Dataset items
-- ==== Sys2Proof/Certificates/Slice0/Obligations.lean ====
section
/-! DEFINITION. The statements for the provers, by the rule of spec/ that each formalises. -/

open Sys2Proof Sys2Proof.Machine

/-! ## Decoding and encoding -/

/-- A step runs the instruction that the decoder reads (R73, R89, R100): the form at `D_POS` of a running `DECOMPRESS`,
when the host presents nothing or a command that has to wait; or the command presented to a block that is not busy, which
is then taken from the inputs. That the host's commands stand in `inputs`, and that a form is a step of its own, are the
model's choices (log 3, log 4). -/
def Obligations.StepRunsTheDecodedInstruction : Prop :=
  (∀ (s : State) (a : Decoding) (bs : List Byte) (i : Instr),
    s.dec.active = some a → a.pos < a.len →
    a.chunk.readBytes a.pos (windowLength a) = some bs → decodeForm s.dec.cfg.variant bs = .ok i →
      (s.inputs = [] → step s = exec i s) ∧
      (∀ rest, s.inputs = .idle :: rest → step s = exec i { s with inputs := rest }) ∧
      (∀ c rest, s.inputs = .command c :: rest → c.block = .decoder → step s = exec i s)) ∧
  (∀ (s : State) (c : Command) (rest : List Input) (i : Instr),
    s.inputs = .command c :: rest → (c.block = .decoder → s.dec.active = none) →
    decodeCommand s.enc.cfg.n c = .ok i → step s = exec i { s with inputs := rest })

/-- Decoding an encoded instruction gives it back, for every instruction that exists in the variant and column count, with
every operand (R45 to R51, R89, R100). -/
def Obligations.DecodeInvertsEncode : Prop :=
  ∀ (v : Variant) (n : Nat) (i : Instr), WellFormed v n i = true → decode v n (encode i) = .ok i

/-- Every byte string whose lead byte announces no more bytes than there are decodes, to an instruction of the variant whose
encoding is exactly the bytes announced (R52, R53, R55); a shorter one does not decode (R74). -/
def Obligations.DecodedFormReencodesToItsBytes : Prop :=
  ∀ (v : Variant) (n : Nat) (b : Byte) (rest : List Byte),
    (formLength (classify v b) ≤ rest.length + 1 →
      ∃ i, decodeForm v (b :: rest) = .ok i ∧ WellFormed v n i = true ∧
        encode i = .form ((b :: rest).take (formLength (classify v b)))) ∧
    (rest.length + 1 < formLength (classify v b) →
      decodeForm v (b :: rest) = .error (.truncated (classify v b)))

/-- The lead-byte table of R54: form, sign and length for every byte value in every variant. -/
def Obligations.LeadByteRanges : Prop :=
  (∀ b : Byte,
    (b.toNat ≤ 0x7F → classify .v1 b = .raw ∧ classify .v2 b = .raw ∧ classify .v3 b = .raw) ∧
    (0x80 ≤ b.toNat → classify .v1 b = .v1d3) ∧
    ((0x80 ≤ b.toNat ∧ b.toNat ≤ 0x9F) ∨ (0xC0 ≤ b.toNat ∧ b.toNat ≤ 0xDF) →
      classify .v2 b = .v2d2 ∧ classify .v3 b = .v3d1) ∧
    ((0xA0 ≤ b.toNat ∧ b.toNat ≤ 0xBF) ∨ 0xE0 ≤ b.toNat → classify .v2 b = .v2d3) ∧
    ((0xA0 ≤ b.toNat ∧ b.toNat ≤ 0xAF) ∨ (0xE0 ≤ b.toNat ∧ b.toNat ≤ 0xEF) → classify .v3 b = .v3d2) ∧
    ((0xB0 ≤ b.toNat ∧ b.toNat ≤ 0xBF) ∨ 0xF0 ≤ b.toNat → classify .v3 b = .v3d3) ∧
    (0x80 ≤ b.toNat → (signOf b = true ↔ 0xC0 ≤ b.toNat))) ∧
  formLength .raw = 4 ∧ formLength .v1d3 = 3 ∧ formLength .v2d2 = 2 ∧ formLength .v2d3 = 3 ∧
    formLength .v3d1 = 1 ∧ formLength .v3d2 = 2 ∧ formLength .v3d3 = 3

/-- The spec's example words decode to the forms they stand for (R57, R64, R65, R67, R69, R70). -/
def Obligations.ExampleWordsDecode : Prop :=
  decodeForm .v1 [0x00, 0x00, 0x00, 0x64] = .ok (.raw 100) ∧
  decodeForm .v1 [0x80, 0x00, 0x01] = .ok (.v1d3 false 1) ∧
  decodeForm .v2 [0xC0, 0x01] = .ok (.v2d2 true 1) ∧
  decodeForm .v2 [0xA0, 0x20, 0x00] = .ok (.v2d3 false 8192) ∧
  decodeForm .v3 [0xC5] = .ok (.v3d1 true 5) ∧
  decodeForm .v3 [0xA0, 0x20] = .ok (.v3d2 false 32) ∧
  decodeForm .v3 [0xF0, 0xC2, 0xE7] = .ok (.v3d3 true 49895)

/-- `BE` and `UBE` are inverse to each other (R11): n bytes spell a number below 256^n, and a byte sequence is the `BE` of the
number it spells. -/
def Obligations.UbeInvertsBe : Prop :=
  (∀ v n : Nat, v < 256 ^ n → (be v n).length = n ∧ ube (be v n) = v) ∧
  (∀ s : List Byte, ube s < 256 ^ s.length ∧ be (ube s) s.length = s)

/-- What the decoder reads from the bytes of a form (R52, R76 to R82): the payload is the number the bytes spell modulo 2 to
the number of payload bits of the form, and the sign is bit 6 of the lead byte. -/
def Obligations.PayloadIsTheLowBitsOfTheBytes : Prop :=
  ∀ (v : Variant) (b : Byte) (rest : List Byte) (i : Instr) (u : Nat),
    decodeForm v (b :: rest) = .ok i → rest.length + 1 = formLength (classify v b) → u = ube (b :: rest) →
      (classify v b = .raw ∧ ∃ x, i = .raw x ∧ x.toNat = u % 2 ^ 31) ∨
      (classify v b = .v1d3 ∧ ∃ m, i = .v1d3 (b.getLsbD 6) m ∧ m.toNat = u % 2 ^ 22) ∨
      (classify v b = .v2d2 ∧ ∃ m, i = .v2d2 (b.getLsbD 6) m ∧ m.toNat = u % 2 ^ 13) ∨
      (classify v b = .v2d3 ∧ ∃ m, i = .v2d3 (b.getLsbD 6) m ∧ m.toNat = u % 2 ^ 21) ∨
      (classify v b = .v3d1 ∧ ∃ m, i = .v3d1 (b.getLsbD 6) m ∧ m.toNat = u % 2 ^ 5) ∨
      (classify v b = .v3d2 ∧ ∃ m, i = .v3d2 (b.getLsbD 6) m ∧ m.toNat = u % 2 ^ 12) ∨
      (classify v b = .v3d3 ∧ ∃ m, i = .v3d3 (b.getLsbD 6) m ∧ m.toNat = u % 2 ^ 20)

__PROBLEM STATEMENT__: All lines above from the one holding "a.chunk.readBytes a.pos (windowLength" to the one holding "(∀ (s : State) (c", inclusive, are to be copied exactly; no other line is wanted.

__YOUR RESPONSE__:
    a.chunk.readBytes a.pos (windowLength a) = some bs → decodeForm s.dec.cfg.variant bs = .ok i →
      (s.inputs = [] → step s = exec i s) ∧
      (∀ rest, s.inputs = .idle :: rest → step s = exec i { s with inputs := rest }) ∧
      (∀ c rest, s.inputs = .command c :: rest → c.block = .decoder → step s = exec i s)) ∧
  (∀ (s : State) (c : Command) (rest : List Input) (i : Instr),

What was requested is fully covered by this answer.